Наконец, когда вода заблестела в темноте, доктор встал и двинулся вдоль реки.
Вдоль берега тянулась ровная тропинка, но вскоре она оборвалась, и появились кустарники. Здесь проходила линия фронта. Всего-то — полноводная и быстротечная речка да заросший кустами берег. Он заранее знал, что его ждет и как он столкнется с дикой природой. Потому он купил на рынке секиру. Когда-то такой секирой он срезал тутовые ветки для шелкопряда. Даже несколько раз поранил руку, и поэтому хорошо знал, как обращаться с ней.
В темноте было трудно двигаться. Кусты царапали руки, особенно нахально цеплялись ветви ежевики. Несколько раз вынужден был даже остановиться, чтобы забинтовать кровоточащие раны. Вдобавок усилились боли в колене — кончился болеутоляющий эффект укола, сделанного четыре часа назад. Вынул один из заранее набранных шприцев со “стодолом” и сделал поверх штанов укол в бедро, а потом продолжил свой путь.
Он был хорошо знаком с деревнями, встречающимися на его пути. В детстве здесь собирал хлопок. Ежегодно в начале учебного года их забирали в соседние села для сбора хлопка. Участвующие в сборе хлопка девочки напоминали домохозяек, то есть весь непосильный груз взваливали на свои плечи, вернее на поясницы, так как тяжесть падает именно на эту часть тела. Мальчики же бездельничали, купались в речке, ловили рыбу, а при желании воровали фрукты с соседних садов и, чтобы задобрить девочек с болевшими поясницами, угощали их краденым. За это мальчикам каждый вечер записывали по 2—3 кг хлопка. Это было в интересах всех трех сторон: девочек — учителей — мальчиков. Учителя были довольны тем, что, несмотря на несколько халатное отношение учеников к общественному труду, те в целом неплохо справлялись с ним. Они тоже когда-то были учениками, прошли через это и поступали так же, как и их воспитанники.

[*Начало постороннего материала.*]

-- ==== Sys2Proof/Machine/State.lean ====
section
/-! DEFINITION. The machine's state: every piece of state the spec gives, as plain data (INVENTORY.md, State), and the state after reset. -/

namespace Sys2Proof.Machine

/-- Why the machine stops. No instruction of the model ends in a fault: the spec's own faults are traps, which are
next states. -/
inductive Fault where
  /-- Never raised by an instruction: kept for a wave that the walker halted and an event still names. Safe: it stops. -/
  | halted
  deriving DecidableEq, Repr

/-- Why a term has no meaning. -/
inductive Refusal where
  /-- The instruction has no meaning yet; raised by the dispatcher alone. Safe: nothing is claimed about it. -/
  | notModelled (mnemonic : String)
  /-- An instruction of a wave is run while no split issues (`cur` names none). Raised by every wave instruction. Safe:
  the step never runs one so. -/
  | noSplit
  deriving DecidableEq, Repr

/-! ### Waves -/

/-- A reconvergence frame (07 R171). `kind`: 0 JOIN, 1 DEFER, 2 SERIAL. -/
structure Frame where
  maska   : LaneMask
  maskb   : LaneMask
  dpc     : Nat
  outer   : Nat
  noouter : Bool
  orig    : Bool
  link    : Nat
  kind    : Nat
  deriving DecidableEq, Repr

/-- What a split waits in (17 R340, 0x0400): `kind` is WKIND, 0 for a wait the save does not record; `arg` the
barrier, batch, request or count it waits on; `dead` a GTS deadline, 0 for none. (log 23, DESIGN CHOICE) -/
structure Wait where
  kind : Nat
  arg  : Nat
  dead : Nat
  done : Bool
  deriving DecidableEq, Repr

/-- A split entry (07 R171). Frames are bottom first. `widx` is the word index of the next unissued word (08 R198),
`trans` the TRMODE bit (20 R387). -/
structure Split where
  valid   : Bool
  lanes   : LaneMask
  em      : LaneMask
  pc      : Nat
  rpc     : Nat
  norpc   : Bool
  arrived : Bool
  frames  : List Frame
  widx    : Nat
  wait    : Option Wait
  trans   : Bool
  deriving DecidableEq, Repr

/-- An entry that holds no split. -/
def Split.invalid : Split :=
  { valid := false, lanes := 0, em := 0, pc := 0, rpc := 0, norpc := true, arrived := false, frames := [], widx := 0,
    wait := none, trans := false }

/-- How an access came to a line: its context, its selector, the seg-address of the line's first byte and its linear line number, by
which the L1 tags it and a slice is chosen (01 R17, 15 R304, R309). -/
structure Via where
  ctx : Nat
  sel : Nat
  seg : Nat
  lin : Nat
  deriving DecidableEq, Repr

/-- A store entry of SB, PB or HQ (09 R204): one lane's access (10 R238), or a sector that a store writes whole. `kind` is the segment kind
(R302); `cells` are its bytes by physical address, all of one line, or by offset for SCRATCH; `op` the wave's operation it belongs to; `slot` and `param` the protocol slot and the range's parameters as
the access named them. `stamp` is the number of the wave's last operation when the store issued (its place among the engine commands,
R224), `bad` whether the data carry a poison mark (18 R348). -/
structure Entry where
  wave  : Nat
  kind  : Nat
  scope : Nat
  cells : List (Nat × Byte)
  cairn : Option Nat
  nw    : Bool
  op    : Nat
  core  : Nat
  slot  : Nat
  param : Nat
  via   : Via
  stamp : Nat
  bad   : Bool
  deriving DecidableEq, Repr

/-- An item of a store buffer: a store entry or a release marker, with the cairn release it carries (R211, R220). -/
inductive SItem where
  | store (e : Entry)
  | marker (scope : Nat) (rel : Option (Nat × Bool)) (op : Nat)
  deriving DecidableEq, Repr

/-- An item of a publish buffer: an entry, or a barrier of its wave (R209); one of a scope narrower than DEVICE waits only for the wave's
HOST and PEER stores (R214). -/
inductive PItem where
  | store (e : Entry)
  | barrier (wave : Nat) (scope : Nat) (rel : Option (Nat × Bool)) (op : Nat)
  deriving DecidableEq, Repr

/-- One register word to be written when data arrives (R238): the register's code of R28 and the lane. -/
structure RegWrite where
  reg  : Nat
  lane : Nat
  val  : Word
  deriving DecidableEq, Repr

/-- One lane's atomic, not yet applied (R213, R242, R243); `cut` of its bytes lie in its first line, the rest from `addr2` on. `fn`: 0–11 the AOP, 12 compare-and-swap, 13 ATOMDP,
14 FATOM F32, 15 FATOM BF16X2. -/
structure LaneAtom where
  lane  : Nat
  kind  : Nat
  addr  : Nat
  width : Nat
  fn    : Nat
  opnd  : Nat
  cmp   : Nat
  nw    : Bool
  cairn : Option Nat
  slot  : Nat
  param : Nat
  ea    : DWord
  cut   : Nat
  addr2 : Nat
  via   : Via
  deriving DecidableEq, Repr

/-- An operation in flight (R238), which with the store buffer and the queues of commands is what IQ[w] has issued and not finished
(R204, R207): the register codes it will write, the words that have come, the atomics still to
apply, the destination of their old values (none for ZERO), exceptions to OR when it is written (R244). -/
structure Pend where
  op     : Nat
  regs   : List Nat
  writes : List RegWrite
  atoms  : List LaneAtom
  dst    : Option Dst
  wide   : Bool
  fpx    : Nat
  deriving DecidableEq, Repr

/-- An outstanding operation: the flag it decrements, the parts still to complete (R47). -/
structure Op where
  flag : Option Nat
  left : Nat
  deriving DecidableEq, Repr

/-- A unit of the box that an EPI writes to a tensor (06 R149(b), R150): its first element's row and column, how many of its
elements lie in range, its offset, its bytes' physical addresses, and the store entries it makes, one a line, their data still to come. -/
structure EOut where
  m   : Nat
  n   : Nat
  cnt : Nat
  off : Nat
  pas : List Nat
  es  : List Entry
  deriving DecidableEq, Repr

/-- An engine command with what it captured (06 R133, R150, 12 R281). `regs` are captured V registers by number, and once the command
runs the rows of the tile it read; `sregs` captured words; `blk` the parameter block, with the activation table of a saved EPI;
`aux` a handle's B image, or bias bytes; `rec2` the tensor layout record; `em` the lanes; `word` the format word; `addr` an address or
offset; `batch` a copy's batch, or the rows that carry a poison mark, one bit each; `gen` the activation generation, or 1 where an
operand handle's bytes are undefined, or a copy's level; `dst` the codes of the registers it will write; `outs` the units of a tensor it will write. -/
structure Cmd where
  ins     : Instr
  op      : Nat
  guard   : Option Nat
  regs    : Tab (List Word)
  sregs   : Tab Word
  blk     : List Byte
  aux     : List Byte
  rec2    : List Byte
  em      : LaneMask
  word    : Nat
  addr    : DWord
  batch   : Nat
  gen     : Nat
  rngLo   : Word
  rngHi   : Word
  dst     : List Nat
  outs    : List EOut
  started : Bool
  deriving DecidableEq, Repr

/-- A link frame (15 R301). -/
structure LFrame where
  bidx : Nat
  gen  : Nat
  sel  : Nat
  deriving DecidableEq, Repr

/-- A containment frame (18 R352). -/
structure CFrame where
  off     : Nat
  sel     : Nat
  team    : Bool
  lsdepth : Nat
  deriving DecidableEq, Repr

/-- The kernel header's values that a wave runs under (02 R53, R54). -/
structure Kernel where
  native  : Bool
  c16     : Bool
  vregs   : Nat
  sregs   : Nat
  ztiles  : Nat
  scratch : Nat
  codelen : Nat
  illh    : Nat
  sel     : Nat
  koff    : Nat
  deriving DecidableEq, Repr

Остались позади две деревни. Впереди тянулись тутовые сады и ивовые леса. Удивительно, что даже в такой темноте он ясно видел все вокруг. Словно вышел месяц, но его и в помине не было. Он подумал, что, может быть, причиной подобной четкости была чрезмерная теснота и мрак земной поверхности.
Деревни исчезли, остались лишь тени от них. Крыши, стены домов были разобраны, разграблены и унесены. Нетронутыми оказались лишь непригодные для жилья сараи, хлева, камышовые шалаши, курятники, червоводни. Хотя он это отчетливо не видел, но чувствовал нутром. Часть домов была унесена живущими по ту сторону Аракса иранскими соотечественниками, другая — армянами.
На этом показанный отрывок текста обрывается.